Devido à melhora significativa da minha performance neste último ano que integro a equipe, novas demandas do técnico e levantadores vem surgindo (para mim) além do já tradicional ataque pela saída de rede (meia bola), a saber: 1) ataque da linha dos 3m pela saída (bola alta); 2) ataque de meio de rede (bola de tempo); 3) ataque com bola chutada na saída.
Tenho boa impulsão, 1,90m de altura e boa visão de quadra, mas essas últimas bolas que me pediram para atacar porque acreditam ser possível, eu confesso que fico meio perdido.

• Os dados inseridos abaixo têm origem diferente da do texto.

/-- QUERY and READ of the timing, coding, compositor, memory, health and update nouns answer OK with the block that their rule lays
out; what the five classes asked for, behind the bandwidths of QUERY on Reach with selector 0x10, are free values (09 R410; 10 R465,
R466; 11 R502; 12 R540, R541; 13 R576, R577; 14 R621, R624; 15 R657; 16 R678). Where it goes
beyond the rules it rests on the model's readings: log entries 21, 28, 30, 33, 53, 89, 105, 123. -/
def Obligations.ServiceQueriesAnswer : Prop :=
  (∀ r s, r.accepted specQueryRefInput s → (refBlock (s.taking r) r.index).length ≤ replyRoom r →
    exec (.queryRefInput r) s = .next ((s.taking r).reply 0x01 r (okWith (refBlock (s.taking r) r.index)))) ∧
  (∀ r s, r.accepted specQueryTimebase s → (timebaseBlock (s.taking r)).length ≤ replyRoom r →
    exec (.queryTimebase r) s = .next ((s.taking r).reply 0x01 r (okWith (timebaseBlock (s.taking r))))) ∧
  (∀ r s, r.accepted specQueryTrigger s → (encTrigCfg 0x01 ((s.taking r).trigCfg r.index)).length ≤ replyRoom r →
    exec (.queryTrigger r) s = .next ((s.taking r).reply 0x01 r (okWith (encTrigCfg 0x01 ((s.taking r).trigCfg r.index))))) ∧
  (∀ r s, r.accepted specQueryStem s → (s.taking r).dstMember (1024 + r.index) = false → (stemBlock (s.taking r) r.index).length ≤ replyRoom r →
    exec (.queryStem r) s = .next ((s.taking r).reply 0x01 r (okWith (stemBlock (s.taking r) r.index)))) ∧
  (∀ r s, r.accepted specQueryStemCapacity s → (capacityBlock (s.taking r)).length ≤ replyRoom r →
    exec (.queryStemCapacity r) s = .next ((s.taking r).reply 0x01 r (okWith (capacityBlock (s.taking r))))) ∧
  (∀ r s, r.accepted specQueryRendition s → (rendBlock (s.taking r) r.index).length ≤ replyRoom r →
    exec (.queryRendition r) s = .next ((s.taking r).reply 0x01 r (okWith (rendBlock (s.taking r) r.index)))) ∧
  (∀ r s, r.accepted specQueryRenditionRate s → (rendRateBlock (s.taking r) r.index).length ≤ replyRoom r →
    exec (.queryRenditionRate r) s = .next ((s.taking r).reply 0x01 r (okWith (rendRateBlock (s.taking r) r.index)))) ∧
  (∀ r s, r.accepted specQueryDelivery s → (delivBlock (s.taking r) r.index).length ≤ replyRoom r →
    exec (.queryDelivery r) s = .next ((s.taking r).reply 0x01 r (okWith (delivBlock (s.taking r) r.index)))) ∧
  (∀ r s, r.accepted specQueryJob s → ((s.taking r).job r.index).used = true → (jobBlock ((s.taking r).job r.index)).length ≤ replyRoom r →
    exec (.queryJob r) s = .next ((s.taking r).reply 0x01 r (okWith (jobBlock ((s.taking r).job r.index))))) ∧
  (∀ r s, r.accepted specQueryJobReaches s → ((List.range 4).flatMap (reachJobs (s.taking r))).length ≤ replyRoom r →
    exec (.queryJobReaches r) s = .next ((s.taking r).reply 0x01 r (okWith ((List.range 4).flatMap (reachJobs (s.taking r)))))) ∧
  (∀ r s, r.accepted specReadJobTrace s → u8 r.block 1 ≤ 3 → reachFitted (s.taking r).fused.part (u8 r.block 1) = true → (traceReply ((s.taking r).rider (u8 r.block 1)) (u32 r.block 4) (replyRoom r)).length ≤ replyRoom r →
    exec (.readJobTrace r) s = .next ((s.taking r).reply 0x13 r (okWith (traceReply ((s.taking r).rider (u8 r.block 1)) (u32 r.block 4) (replyRoom r))))) ∧
  (∀ r s, r.accepted specQueryDecodeCtx s → (ctxBlock (s.taking r) r.index).length ≤ replyRoom r →
    exec (.queryDecodeCtx r) s = .next ((s.taking r).reply 0x01 r (okWith (ctxBlock (s.taking r) r.index)))) ∧
  (∀ r s, r.accepted specQueryHead s → (headBlock (s.taking r) r.index).length ≤ replyRoom r →
    exec (.queryHead r) s = .next ((s.taking r).reply 0x01 r (okWith (headBlock (s.taking r) r.index)))) ∧
  (∀ r s, r.accepted specQueryLayer s → (layerBlock (s.taking r) r.index).length ≤ replyRoom r →
    exec (.queryLayer r) s = .next ((s.taking r).reply 0x01 r (okWith (layerBlock (s.taking r) r.index)))) ∧
  (∀ r s, r.accepted specQueryGauge s → (gaugeBlock ((s.taking r).gauge r.index)).length ≤ replyRoom r →
    exec (.queryGauge r) s = .next ((s.taking r).reply 0x01 r (okWith (gaugeBlock ((s.taking r).gauge r.index))))) ∧
  (∀ r s, r.accepted specReadThermalRecords s → (recordBlock (s.taking r)).length ≤ replyRoom r →
    exec (.readThermalRecords r) s = .next ((s.taking r).reply 0x13 r (okWith (recordBlock (s.taking r))))) ∧
  (∀ r s, r.accepted specQueryThermal s → (thermalBlock (s.taking r)).length ≤ replyRoom r →
    exec (.queryThermal r) s = .next ((s.taking r).reply 0x01 r (okWith (thermalBlock (s.taking r))))) ∧
  (∀ r s, r.accepted specReadCounter s → u32 r.block 4 < nounUnits (u16 r.block 2) → (counterBlock (s.taking r) (u16 r.block 2) (u32 r.block 4)).length ≤ replyRoom r →
    exec (.readCounter r) s = .next ((s.taking r).reply 0x13 r (okWith (counterBlock (s.taking r) (u16 r.block 2) (u32 r.block 4))))) ∧
  (∀ r s, r.accepted specReadCounterCatalogue s → (catalogueBlock).length ≤ replyRoom r →
    exec (.readCounterCatalogue r) s = .next ((s.taking r).reply 0x13 r (okWith (catalogueBlock)))) ∧
  (∀ r s, r.accepted specReadCalset s → ((s.taking r).calSet).length ≤ replyRoom r →
    exec (.readCalset r) s = .next ((s.taking r).reply 0x13 r (okWith ((s.taking r).calSet)))) ∧
  (∀ r s, r.accepted specQueryImage s → r.index = 1 → r.block = [] ∨ u8 r.block 0 = 1 → (activeBlock (s.taking r)).length ≤ replyRoom r →
    exec (.queryImage r) s = .next ((s.taking r).reply 0x01 r (okWith (activeBlock (s.taking r))))) ∧
  (∀ r s, r.accepted specQueryImage s → r.index ≠ 1 → r.block.length = 1 → u8 r.block 0 = 1 → (stagingBlock (s.taking r)).length ≤ replyRoom r →
    exec (.queryImage r) s = .next ((s.taking r).reply 0x01 r (okWith (stagingBlock (s.taking r))))) ∧
  (∀ r s, r.accepted specQueryImage s → r.index ≠ 1 → r.block.length = 1 → u8 r.block 0 = 2 → (piecesBlock (s.taking r)).length ≤ replyRoom r →
    exec (.queryImage r) s = .next ((s.taking r).reply 0x01 r (okWith (piecesBlock (s.taking r))))) ∧
  (∀ r s, r.accepted specQueryReachBandwidth s → ∀ b, b = bandwidthBlock (s.taking r) (servedGbs (!((s.taking r).reachMem r.index).panic.isEmpty) ((List.range 5).map (fun i => Config.freeNat ((s.taking r).freeCtr + i)))) r.index →
    b.length ≤ replyRoom r →
    exec (.queryReachBandwidth r) s = .next (State.reply { s.taking r with freeCtr := (s.taking r).freeCtr + 5 } 0x01 r (okWith b)))

/-- STAGE of a setting that validates puts it into the open stage set of its owner tag, in place of an earlier setting of the same value
of the same unit, and beside its slot and its reply changes nothing else; it is answered OK, or CAPACITY with ACCEPTED where a layer stays degraded
(02 R101 to R105; 13 R567). The settings of destinations, sources and audio. Where it goes
beyond the rules it rests on the model's readings: log entries 38, 39, 45, 46, 147. -/
def Obligations.StageOfSwitchingCompletes : Prop :=
  (∀ r s, r.accepted specStageDstRoute s → (decRouteEntry (r.block.drop 1)).dst = r.index → (s.taking r).stageable (r.callIn s) [routeSetting (r.block.drop 1)] →
    exec (.stageDstRoute r) s = .next (((s.taking r).staged (carrierOwner r) [routeSetting (r.block.drop 1)]).reply 0x03 r ((s.taking r).judgeStage (r.callIn s) [routeSetting (r.block.drop 1)]).stageAnswer)) ∧
  (∀ r s, r.accepted specStageDstFormat s → (s.taking r).stageable (r.callIn s) [.dstFormat r.index (decFmt r.block)] →
    exec (.stageDstFormat r) s = .next (((s.taking r).staged (carrierOwner r) [.dstFormat r.index (decFmt r.block)]).reply 0x03 r ((s.taking r).judgeStage (r.callIn s) [.dstFormat r.index (decFmt r.block)]).stageAnswer)) ∧
  (∀ r s, r.accepted specStageDstDomain s → (s.taking r).stageable (r.callIn s) [.dstDomain r.index (u8 r.block 1)] →
    exec (.stageDstDomain r) s = .next (((s.taking r).staged (carrierOwner r) [.dstDomain r.index (u8 r.block 1)]).reply 0x03 r ((s.taking r).judgeStage (r.callIn s) [.dstDomain r.index (u8 r.block 1)]).stageAnswer)) ∧
  (∀ r s, r.accepted specStageSrcLossAction s → (s.taking r).stageable (r.callIn s) [.srcLoss r.index (decLossCfg r.block)] →
    exec (.stageSrcLossAction r) s = .next (((s.taking r).staged (carrierOwner r) [.srcLoss r.index (decLossCfg r.block)]).reply 0x03 r ((s.taking r).judgeStage (r.callIn s) [.srcLoss r.index (decLossCfg r.block)]).stageAnswer)) ∧
  (∀ r s, r.accepted specStageSrcOverride s → (s.taking r).stageable (r.callIn s) [.srcOverride r.index (decOverrideCfg r.block)] →
    exec (.stageSrcOverride r) s = .next (((s.taking r).staged (carrierOwner r) [.srcOverride r.index (decOverrideCfg r.block)]).reply 0x03 r ((s.taking r).judgeStage (r.callIn s) [.srcOverride r.index (decOverrideCfg r.block)]).stageAnswer)) ∧
  (∀ r s, r.accepted specStageAudioOutRoute s → (s.taking r).stageable (r.callIn s) [.aoutRoute r.index (decAudioRoute r.block)] →
    exec (.stageAudioOutRoute r) s = .next (((s.taking r).staged (carrierOwner r) [.aoutRoute r.index (decAudioRoute r.block)]).reply 0x03 r ((s.taking r).judgeStage (r.callIn s) [.aoutRoute r.index (decAudioRoute r.block)]).stageAnswer)) ∧
  (∀ r s, r.accepted specStageAudioOutFollow s → (s.taking r).stageable (r.callIn s) [.aoutFollow r.index (decAudioFollow r.block)] →
    exec (.stageAudioOutFollow r) s = .next (((s.taking r).staged (carrierOwner r) [.aoutFollow r.index (decAudioFollow r.block)]).reply 0x03 r ((s.taking r).judgeStage (r.callIn s) [.aoutFollow r.index (decAudioFollow r.block)]).stageAnswer)) ∧
  (∀ r s, r.accepted specStageAudioOutDomain s → (s.taking r).stageable (r.callIn s) [.aoutDomain r.index (u8 r.block 1)] →
    exec (.stageAudioOutDomain r) s = .next (((s.taking r).staged (carrierOwner r) [.aoutDomain r.index (u8 r.block 1)]).reply 0x03 r ((s.taking r).judgeStage (r.callIn s) [.aoutDomain r.index (u8 r.block 1)]).stageAnswer)) ∧
  (∀ r s, r.accepted specStageAudioOutDelay s → (s.taking r).stageable (r.callIn s) [.aoutDelay r.index (u16 r.block 2)] →
    exec (.stageAudioOutDelay r) s = .next (((s.taking r).staged (carrierOwner r) [.aoutDelay r.index (u16 r.block 2)]).reply 0x03 r ((s.taking r).judgeStage (r.callIn s) [.aoutDelay r.index (u16 r.block 2)]).stageAnswer)) ∧
  (∀ r s, r.accepted specStageAacProgramme s → (s.taking r).stageable (r.callIn s) [.aac r.index (decAacCfg r.block)] →
    exec (.stageAacProgramme r) s = .next (((s.taking r).staged (carrierOwner r) [.aac r.index (decAacCfg r.block)]).reply 0x03 r ((s.taking r).judgeStage (r.callIn s) [.aac r.index (decAacCfg r.block)]).stageAnswer)) ∧
  (∀ r s, r.accepted specStageSlotMask s → (s.taking r).stageable (r.callIn s) [.slotMask r.index (decSlotMask r.block)] →
    exec (.stageSlotMask r) s = .next (((s.taking r).staged (carrierOwner r) [.slotMask r.index (decSlotMask r.block)]).reply 0x03 r ((s.taking r).judgeStage (r.callIn s) [.slotMask r.index (decSlotMask r.block)]).stageAnswer))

O que percebi: 1) Não consigo me posicionar para atacar bola de tempo (cabeçaa) junto ao levantador (voltado para entrada de rede), apesar de bater excelente bola de tempo (atrás); 2) Não consigo atacar a bola chutada na saída por achá-la por vezes baixa ou rápida demais; 3) ataques atrás da linha dos 3m é aonde me saio melhor com 50% de acertos.
Perguntas: 1) Que orientacão pode ser dada a um canhoto para posicionamento em quadra, visando melhor deslocamento para o ataque das diversas bolas lancadas que citei? 2) que orientação posso passar aos levantadores para lançamento dessas bolas diferentes para mim?
Agradeco antecipadamente.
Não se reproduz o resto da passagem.